When the pain subsides (and it may take some time), you should add a stretching and strengthening exercise program for full range of motion in the hip and knee joints. Start with gentle isometrics such as tightening the quads to straighten the knee. Proceed to wall slides in which you straighten your leg against a wall while lying down and moving forward until a gentle stretch is felt. Finally, stand with your leg extended and supported on a table (or similar object at a comfortable height) and lean forward from your hips
All stretches should be performed slowly and held 15 to 30 seconds for three to five repetitions. Strengthening is also essential for full recovery and can be accomplished with hamstring curls. Start with 60% of normal maximum weight (for one repetition) and work up to three sets of 10. Add weight when this becomes too easy.
Carol Hamilton Zehnacker, PT
My experience has been that people rupture a hamstring muscle on the functionally shorter leg (and quads on the longer leg). If there is no history of fracture in the leg to cause the leg length difference, you might check for a lumbo-pelvic dysfunction as well.
Mitchell Goldflies, MD
Post-Marathon Pain One Month Out
Last year I ran my first marathon and about halfway through the race I began to feel pain in the groin at the point where my thigh meets my torso. The pain did not get much worse, but it didn't go away. It continued to hurt a month or two afterwards (most noticeably while running) and sometimes seemed to travel to the hip joint on my right side. What can I do to stop this pain from returning when I train for my next marathon?
Many different conditions can contribute to pain in this region, including stress fracture, iliopsoas irritation and sacroiliac joint dysfunction. Therefore, an accurate diagnosis by a sports medicine doctor is very important.

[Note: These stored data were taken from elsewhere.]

/-- The record of a first measurement, become ready with or without PROBE_INCOMPLETE (R2, R75). -/
theorem becomesReady_measured (r : PosRec) (contrib : Tbl Contribution 10) (short : Bool) :
    let reasons := if short then addBit r.reasons 2 else r.reasons
    (if short then ({ r with contrib := contrib } : PosRec).addReason .probeIncomplete
      else { r with contrib := contrib }).becomesReady =
      { r with contrib := contrib, reasons := reasons, state := if reasons = 0 then .online else .degraded } := by
  cases short <;> rfl

/-- The commit of a ready position's record (R2, R6, R137). -/
theorem commit_eq (r : PosRec) (short : Bool) (ready : r.state.ready = true) :
    let reasons := if short then addBit r.reasons 2 else dropBit r.reasons 2
    r.commit short = { r with
      contrib := r.shadow
      shadow := Tbl.fill 10 {}
      relearn := false
      reasons := reasons
      state := if reasons = 0 then .online else .degraded } := by
  intro reasons
  cases short
  · unfold PosRec.commit PosRec.dropReason
    dsimp only
    rw [if_neg (by decide), follow_eq, if_pos ready]
    rfl
  · unfold PosRec.commit PosRec.addReason
    dsimp only
    rw [if_pos rfl, follow_eq, if_pos ready]
    rfl

/-- The last outcome of a bring-up (R39, R75, R128). -/
theorem handOutcome_bringUp (kept : MeasuresOf s x) (flash : s.flashLaw = true)
    (unrouted : ∀ l, q.lamp < l → s.routed (lampChan l) = false) (first : (s.pos q.pos).relearn = false) :
    let t := x.handOutcome q o
    let p := q.pos
    let old := s.pos p
    let reasons := if o.incomplete then addBit old.reasons 2 else old.reasons
    Judged s t p ∧ s.told t .positionReady ∧
      (∃ contrib, Learned q.lamp old.contrib contrib ∧ t.pos p = { old with
        contrib := contrib, reasons := reasons, state := if reasons = 0 then .online else .degraded }) ∧
      t.det = { s.det with
        bringUp := none
        watches := if old.repeater = none then s.det.watches else s.det.watches.set (posIdx p) (some {}) } ∧
      t.bus = { s.bus with
        class2 := if old.repeater = none then s.bus.class2 else s.bus.class2 ++ [.segmentClose p]
        polls := if old.repeater = none then s.bus.polls else s.bus.polls.set (posIdx p) (some 0) } := by
  obtain ⟨map, load, light, bus, det, links, matrix⟩ := kept
  have same : ∀ p, x.pos p = s.pos p := State.pos_of_map map
  have unroutedX : ∀ l, q.lamp < l → x.routed (lampChan l) = false := fun l later => by
    rw [State.routed, matrix]
    exact unrouted l later
  obtain ⟨C, last, others, loadC, lightC, busC, probe, singles, groups, linksC, ofBringUp, -⟩ :=
    handOutcome_last x q o unroutedX
  rw [same] at ofBringUp
  obtain ⟨detC, contrib, learned, posC⟩ := ofBringUp first
  have before : BeforeJudging s C q.pos := beforeJudging_of_outcome flash (loadC.trans load) (lightC.trans light) probe
    (singles.trans (congrArg CouplingMap.singles map)) (groups.trans (congrArg CouplingMap.groups map))
    ((LinksGrow.of_links links).trans linksC) fun y elsewhere => (others y elsewhere).trans (same y)
  obtain ⟨judged, told, pos, detT, busT⟩ := becomeReady_facts before
  have firstC : (C.pos q.pos).relearn = false := by
    rw [posC]
    split <;> exact first
  have repeater : (C.pos q.pos).repeater = (s.pos q.pos).repeater := by
    rw [posC]
    split <;> rfl
  rw [detC, det, repeater] at detT
  rw [busC, bus, repeater] at busT
  intro t p old reasons
  have meaning : t = C.becomeReady p := last.trans (if_neg (by simp [firstC]))
  rw [meaning]
  refine ⟨judged, told, ⟨contrib, learned, pos.trans ?_⟩, detT, busT⟩
  rw [posC]
  exact becomesReady_measured ..

/-- The last outcome of a relearn (R39, R75, R137). -/
theorem handOutcome_relearn (kept : MeasuresOf s x) (flash : s.flashLaw = true)
    (unrouted : ∀ l, q.lamp < l → s.routed (lampChan l) = false) (again : (s.pos q.pos).relearn = true)
    (ready : s.ready q.pos = true) {y : Relearn} (held : s.det.relearn = some y) :
    let t := x.handOutcome q o
    let p := q.pos
    let old := s.pos p
    let short := o.incomplete || y.incomplete
    let reasons := if short then addBit old.reasons 2 else dropBit old.reasons 2
    Judged s t p ∧ t.bus = s.bus ∧ t.det = { s.det with relearn := none } ∧
      ∃ contrib, Learned q.lamp old.shadow contrib ∧ t.pos p = { old with
        contrib := contrib, shadow := Tbl.fill 10 {}, relearn := false, reasons := reasons
        state := if reasons = 0 then .online else .degraded } := by
  obtain ⟨map, load, light, bus, det, links, matrix⟩ := kept
  have same : ∀ p, x.pos p = s.pos p := State.pos_of_map map
  have unroutedX : ∀ l, q.lamp < l → x.routed (lampChan l) = false := fun l later => by
    rw [State.routed, matrix]
    exact unrouted l later
  obtain ⟨C, last, others, loadC, lightC, busC, probe, singles, groups, linksC, -, ofRelearn⟩ :=
    handOutcome_last x q o unroutedX
  rw [same, det] at ofRelearn
  obtain ⟨detC, shadow, learned, posC⟩ := ofRelearn again
  have before : BeforeJudging s C q.pos := beforeJudging_of_outcome flash (loadC.trans load) (lightC.trans light) probe
    (singles.trans (congrArg CouplingMap.singles map)) (groups.trans (congrArg CouplingMap.groups map))
    ((LinksGrow.of_links links).trans linksC) fun y elsewhere => (others y elsewhere).trans (same y)
  obtain ⟨judged, pos, detT, busT⟩ := commitRelearn_facts before
  have againC : (C.pos q.pos).relearn = true := by
    rw [posC]
    exact again
  have short : C.det.relearn.any (·.incomplete) = (o.incomplete || y.incomplete) := by
    rw [detC]
    cases o.incomplete <;> simp [held]
  have ended : ({ C.det with relearn := none } : Detector) = { s.det with relearn := none } := by
    rw [detC]
    cases o.incomplete <;> rfl
  intro t p old short' reasons
  have meaning : t = C.commitRelearn p := last.trans (if_pos againC)
  rw [meaning]
  refine ⟨judged, busT.trans (busC.trans bus), detT.trans ended, shadow, learned, pos.trans ?_⟩
  rw [short, posC]
  exact commit_eq _ _ ready

/-! ## The three ways to a last outcome (R62 to R65) -/

theorem measuresOf_keepMean (s : State) (q : Probe) : MeasuresOf s (s.keepMean q) := by
  refine ⟨rfl, rfl, rfl, rfl, ?_, rfl, rfl⟩
  exact if_neg fun h => lampChan_ne _ h.1

theorem measuresOf_takeDemand (kept : MeasuresOf s x) (l : LampId) : MeasuresOf s (x.takeDemand (lampChan l)) := by
  obtain ⟨map, load, light, bus, det, links, matrix⟩ := kept
  refine ⟨map, load, light, bus, ?_, links, matrix⟩
  exact (if_neg fun h => lampChan_ne _ h.1).trans det

/-- Each of the three commands hands an outcome on, complete or not. -/
theorem exec_outcome {c : Instr} {incomplete : Bool} (held : s.bank.probe = some q)
    (way : c = .probeAttemptComplete ∧ q.phase = .attempt ∧ (s.chan (lampChan q.lamp)).state = .probeOn ∧
        q.samples.length = 16 ∧ incomplete = false ∨
      c = .settledOnlyComplete ∧ q.phase = .settledOnly ∧ q.samples.length = 16 ∧ incomplete = true ∨
      c = .probeLimitExpiry ∧ q.expired = false ∧ 10000 ≤ q.elapsed ∧ q.phase ≠ .attempt ∧ ¬s.steadyFor q ∧
        incomplete = true) :
    ∃ (x : State) (q' : Probe) (o : ProbeOutcome), exec c s = .next (s.settle (x.handOutcome q' o)) ∧
      MeasuresOf s x ∧ q'.lamp = q.lamp ∧ q'.pos = q.pos ∧ o.incomplete = incomplete := by
  rcases way with ⟨rfl, attempt, probing, full, rfl⟩ | ⟨rfl, only, full, rfl⟩ |
    ⟨rfl, fresh, late, waiting, unsteady, rfl⟩
  · exact ⟨_, q, _, exec_probeAttemptComplete held attempt probing full,
      measuresOf_takeDemand (measuresOf_keepMean s q) _, rfl, rfl, rfl⟩
  · exact ⟨_, q, _, exec_settledOnlyComplete held only full, measuresOf_keepMean s q, rfl, rfl, rfl⟩
  · refine ⟨s, { q with phase := .settledOnly, expired := true, samples := [], armed := false }, .failed, ?_,
      ⟨rfl, rfl, rfl, rfl, rfl, rfl, rfl⟩, rfl, rfl, rfl⟩
    rw [exec_probeLimitExpiry held fresh late, State.limitOver, if_neg waiting, State.resolveExpired,
      if_neg (mt (steadyFor_iff s q).1 unsteady)]

/-- Settles O60. -/
theorem measuringEnds : Obligations.MeasuringEnds := by
  intro s q c incomplete held flash ch steady way unrouted p old learned judged state
  obtain ⟨x, q', o, ran, kept, lamp, pos, rfl⟩ := exec_outcome held way
  rw [← lamp] at unrouted
  have bringUp := handOutcome_bringUp (o := o) kept flash unrouted
  have relearn := handOutcome_relearn (o := o) kept flash unrouted
  rw [lamp, pos] at bringUp relearn
  refine ⟨fun first => ⟨_, ran, bringUp first⟩, fun again ready y heldY => ⟨_, ran, relearn again ready heldY⟩⟩

end Sys2Proof.Machine
end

One likely possibility is that you have irritated either the rectus femoris tendon or one of the surrounding bursae (protective fluid sac). If so, I would suggest icing to help control the pain and swelling; 20 minutes on followed by 30 minutes off, repeating as often as needed. A non-steroidal anti-inflammatory medication such as ibuprofen can also help to control any related inflammation and pain.

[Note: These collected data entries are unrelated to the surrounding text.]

-- ==== Sys2Proof/Machine/Ctr.lean ====
section
/-! DEFINITION. CTR-128: the two commands and the unit their DATA phase applies (spec/42_ctr128.md). -/

namespace Sys2Proof.Machine

/-- ENC_CTR128: the CMD write of word 0x0000_0003 (R162, R210, R211). -/
def execEncCtr128 (s : State) : Host.Outcome State Fault Refusal := .next (startOperation .encCtr128 false s)

/-- DEC_CTR128: the CMD write of word 0x0000_0004 (R163, R210, R211). -/
def execDecCtr128 (s : State) : Host.Outcome State Fault Refusal := .next (startOperation .decCtr128 false s)

/-- INIT of both commands: `S.cb <- S.iv` (R218). -/
def ctrInit (e : Engine) : Engine := { e with cb := e.iv }

/-- The CTR unit of both commands: 16 bytes of `S.in`, or all of it when fewer are left, combined with the
keystream block; the counter block advances by `inc_CTR_WIDTH` (R164). -/
def ctrUnit (width : Nat) (e : Engine) : Engine :=
  let x := e.inq.take 16
  let ks := blockE e.key e.cb
  { e with
    inq := e.inq.drop 16
    outq := e.outq ++ xorBytes x (blockBytes ks)
    cb := incBlock width e.cb
    tDone := e.tDone + BitVec.ofNat 32 x.length }

end Sys2Proof.Machine
end

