-- ==== Sys2Proof/Machine/HostCache.lean ====
section
/-! DEFINITION. What the host's caches hold, byte by byte (spec/20_memory.md R71, R75; log entry 16). -/

namespace Sys2Proof.Machine

/-- Addresses strictly rising. -/
abbrev HostCache.wf (c : HostCache) : Prop := c.Pairwise fun x y => x.addr.toNat < y.addr.toNat

/-- The cached byte of an address, if there is one. -/
def HostCache.held : HostCache → Addr → Option CacheByte
  | [], _ => none
  | x :: c, a => if x.addr = a then some x else HostCache.held c a

/-- A byte put into the caches, in the place of the one they held for its address. -/
def HostCache.put : HostCache → CacheByte → HostCache
  | [], x => [x]
  | y :: c, x =>
    if x.addr.toNat < y.addr.toNat then x :: y :: c
    else if x.addr = y.addr then x :: c
    else y :: HostCache.put c x

/-- The byte of an address taken out of the caches. -/
def HostCache.without (c : HostCache) (a : Addr) : HostCache := c.filter fun x => x.addr ≠ a

end Sys2Proof.Machine
end

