-- ==== Sys2Proof/Machine/Step.lean ====
section
/-! DEFINITION. One step of the machine: the next host access when its time has come, else one engine step
(spec/00_scope.md R11, spec/44_stream_manager.md R240). -/

namespace Sys2Proof.Machine

/-- The host's next access lands when its count is zero; until then, and when none is pending, the engine
moves. Every interleaving of the two agents is some list of inputs (R240). -/
def step (s : State) : Host.Outcome State Fault Refusal :=
  match s.inputs with
  | [] => engineStep s
  | inp :: rest =>
    match inp.after with
    | 0 => hostStep inp.together inp.op { s with inputs := rest }
    | n + 1 => engineStep { s with inputs := { inp with after := n } :: rest }

/-- `s` with the opcode-table word as the host's very next access: a write of it to CMD. A command is no
fetch (R76); the block reads it from the CMD write that carries it. -/
def State.withFetchWord (s : State) (nbits w : Nat) : State :=
  { s with inputs := atOnce (wr s.cfg .cmd (BitVec.ofNat 32 (w % 2 ^ nbits))) :: s.inputs }

end Sys2Proof.Machine
end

Next, you may need to modify how you are training. Your body needs variety to continue to improve fitness levels and to prevent overuse injuries. Vary your distances, speed, terrain and time on a regular basis. It's far too easy to get into the rut of simply piling on the miles as you train for a marathon.

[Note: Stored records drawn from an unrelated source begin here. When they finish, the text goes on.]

-- ==== Sys2Proof/Laws/Access.lean ====
section
/-! SUPPORT. What the engine's checked accesses can do: the two outcomes of a read run and of a write run
(spec/20_memory.md R64). -/

namespace Sys2Proof.Machine

/-- A read run either gives the bytes, every access having completed, or stops at the first address whose
read fails. -/
theorem readRun_cases (c : Config) (m : Memory) (a : Addr) (n : Nat) :
    (readRun c m a n = .ok (m.bytesAt a n) ∧ readsOk c a n) ∨
    ∃ i < n, readRun c m a n = .error (a + BitVec.ofNat 32 i) ∧ readsOk c a i ∧
      memOk c (a + BitVec.ofNat 32 i) .read = false := by
  induction n generalizing a with
  | zero => exact .inl ⟨rfl, fun i hi => absurd hi (Nat.not_lt_zero i)⟩
  | succ n ih =>
    by_cases h0 : memOk c a .read = true
    · have extend : ∀ k, readsOk c (a + 1) k → readsOk c a (k + 1) := by
        intro k hk i hi
        cases i with
        | zero => simpa using h0
        | succ i => rw [← ofNat_succ_add]; exact hk i (by omega)
      rcases ih (a + 1) with ⟨hr, hok⟩ | ⟨i, hi, hr, hok, hbad⟩
      · exact .inl ⟨by simp only [readRun, h0, hr, Memory.bytesAt, if_true], extend n hok⟩
      · refine .inr ⟨i + 1, by omega, ?_, extend i hok, ?_⟩
        · simp only [readRun, h0, hr, if_true]; rw [ofNat_succ_add]
        · rw [← ofNat_succ_add]; exact hbad
    · refine .inr ⟨0, by omega, ?_, fun i hi => absurd hi (Nat.not_lt_zero i), ?_⟩
      · simp [readRun, h0]
      · simpa using h0

/-- When every read completes, the run gives the bytes. -/
theorem readRun_ok (c : Config) (m : Memory) (a : Addr) (n : Nat) (h : readsOk c a n) :
    readRun c m a n = .ok (m.bytesAt a n) := by
  rcases readRun_cases c m a n with ⟨hr, _⟩ | ⟨i, hi, _, _, hbad⟩
  · exact hr
  · exact absurd (h i hi) (by simp [hbad])

/-- A write run either stores the whole string, every access having completed, or stops at the first
address whose write fails with the bytes before it stored. -/
theorem writeRun_cases (c : Config) (m : Memory) (a : Addr) (bs : List Byte) :
    (writeRun c m a bs = (m.setBytes a bs, none) ∧ writesOk c a bs.length) ∨
    ∃ i < bs.length, writeRun c m a bs = (m.setBytes a (bs.take i), some (a + BitVec.ofNat 32 i)) ∧
      writesOk c a i ∧ memOk c (a + BitVec.ofNat 32 i) .write = false := by
  induction bs generalizing m a with
  | nil => exact .inl ⟨rfl, fun i hi => absurd hi (Nat.not_lt_zero i)⟩
  | cons b bs ih =>
    by_cases h0 : memOk c a .write = true
    · have extend : ∀ k, writesOk c (a + 1) k → writesOk c a (k + 1) := by
        intro k hk i hi
        cases i with
        | zero => simpa using h0
        | succ i => rw [← ofNat_succ_add]; exact hk i (by omega)
      rcases ih (m.setByte a b) (a + 1) with ⟨hr, hok⟩ | ⟨i, hi, hr, hok, hbad⟩
      · exact .inl ⟨by simp only [writeRun, h0, hr, Memory.setBytes, if_true], extend _ hok⟩
      · refine .inr ⟨i + 1, by simpa using hi, ?_, extend i hok, ?_⟩
        · simp only [writeRun, h0, hr, if_true]
          rw [ofNat_succ_add, List.take_succ_cons, Memory.setBytes]
        · rw [← ofNat_succ_add]; exact hbad
    · refine .inr ⟨0, by simp, ?_, fun i hi => absurd hi (Nat.not_lt_zero i), ?_⟩
      · simp [writeRun, h0]
      · simpa using h0

/-- When every write completes, the run stores the whole string. -/
theorem writeRun_ok (c : Config) (m : Memory) (a : Addr) (bs : List Byte) (h : writesOk c a bs.length) :
    writeRun c m a bs = (m.setBytes a bs, none) := by
  rcases writeRun_cases c m a bs with ⟨hr, _⟩ | ⟨i, hi, _, _, hbad⟩
  · exact hr
  · exact absurd (h i hi) (by simp [hbad])

/-- A read run stops at the first address whose read fails. -/
theorem readRun_stops (c : Config) (m : Memory) (a : Addr) (n i : Nat) (hi : i < n) (hok : readsOk c a i)
    (hbad : memOk c (a + BitVec.ofNat 32 i) .read = false) :
    readRun c m a n = .error (a + BitVec.ofNat 32 i) := by
  rcases readRun_cases c m a n with ⟨_, h⟩ | ⟨j, _, hr, hj, hjbad⟩
  · exact absurd (h i hi) (by simp [hbad])
  · rcases Nat.lt_trichotomy i j with h | rfl | h
    · exact absurd (hj i h) (by simp [hbad])
    · exact hr
    · exact absurd (hok j h) (by simp [hjbad])

/-- A write run stops at the first address whose write fails, the bytes before it stored. -/
theorem writeRun_stops (c : Config) (m : Memory) (a : Addr) (bs : List Byte) (i : Nat) (hi : i < bs.length)
    (hok : writesOk c a i) (hbad : memOk c (a + BitVec.ofNat 32 i) .write = false) :
    writeRun c m a bs = (m.setBytes a (bs.take i), some (a + BitVec.ofNat 32 i)) := by
  rcases writeRun_cases c m a bs with ⟨_, h⟩ | ⟨j, _, hr, hj, hjbad⟩
  · exact absurd (h i hi) (by simp [hbad])
  · rcases Nat.lt_trichotomy i j with h | rfl | h
    · exact absurd (hj i h) (by simp [hbad])
    · exact hr
    · exact absurd (hok j h) (by simp [hjbad])

theorem writeRun_wf (c : Config) (m : Memory) (a : Addr) (bs : List Byte) (h : Memory.wf m) :
    Memory.wf (writeRun c m a bs).1 := by
  rcases writeRun_cases c m a bs with ⟨hr, _⟩ | ⟨i, _, hr, _, _⟩ <;> rw [hr] <;>
    exact Memory.setBytes_wf m a _ h

theorem readsOk_mono (c : Config) (a : Addr) (n k : Nat) (h : readsOk c a n) (hk : k ≤ n) :
    readsOk c a k := fun i hi => h i (by omega)

theorem writesOk_mono (c : Config) (a : Addr) (n k : Nat) (h : writesOk c a n) (hk : k ≤ n) :
    writesOk c a k := fun i hi => h i (by omega)

/-- The accesses of a later part of a range. -/
theorem readsOk_shift (c : Config) (a : Addr) (n p k : Nat) (h : readsOk c a n) (hk : p + k ≤ n) :
    readsOk c (a + BitVec.ofNat 32 p) k := fun i hi => by
  rw [ofNat_add_add]; exact h (p + i) (by omega)

theorem writesOk_shift (c : Config) (a : Addr) (n p k : Nat) (h : writesOk c a n) (hk : p + k ≤ n) :
    writesOk c (a + BitVec.ofNat 32 p) k := fun i hi => by
  rw [ofNat_add_add]; exact h (p + i) (by omega)

/-- Whether the host's caches are coherent never matters to the engine's accesses (R75). -/
@[simp] theorem readRun_coherent (c : Config) (k : Bool) (m : Memory) (a : Addr) (n : Nat) :
    readRun { c with dmaCoherent := k } m a n = readRun c m a n := by
  induction n generalizing a with
  | zero => rfl
  | succ n ih => simp only [readRun, ih]; rfl

@[simp] theorem writeRun_coherent (c : Config) (k : Bool) (m : Memory) (a : Addr) (bs : List Byte) :
    writeRun { c with dmaCoherent := k } m a bs = writeRun c m a bs := by
  induction bs generalizing m a with
  | nil => rfl
  | cons b bs ih => simp only [writeRun, ih]; rfl

/-- With nothing denied every access completes. -/
theorem memOk_all (c : Config) (h : c.denied = []) (a : Addr) (k : AccessKind) : memOk c a k = true := by
  simp [memOk, h]

end Sys2Proof.Machine
end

Don't neglect stretching. Even though research hasn't confirmed its benefits, most experts believe stretching is vitally important to prevent injury or recover from one. Because the rectus femoris (one of the quadricep muscles) flexes the hip and extends the knee, in order to stretch it effectively, you must oppose its actions at both of the joints—that is, flex the knee while extending the hip. This stretch can be performed while standing, lying on your stomach, or lying on your side.
Avoid common mistakes with this stretch by keeping the pelvis tucked under, knees close together and a “neutral” back (no arching). Grasp the lower leg and pull your heel towards the buttock until a strong pull is felt along the front of the thigh. Be sure to keep your knees side by side. Hold for 20 to 30 seconds and repeat three to five times daily. If this preventive stretching program fails, see a sports professional at the earliest sign of a return of the pain to get an accurate diagnosis.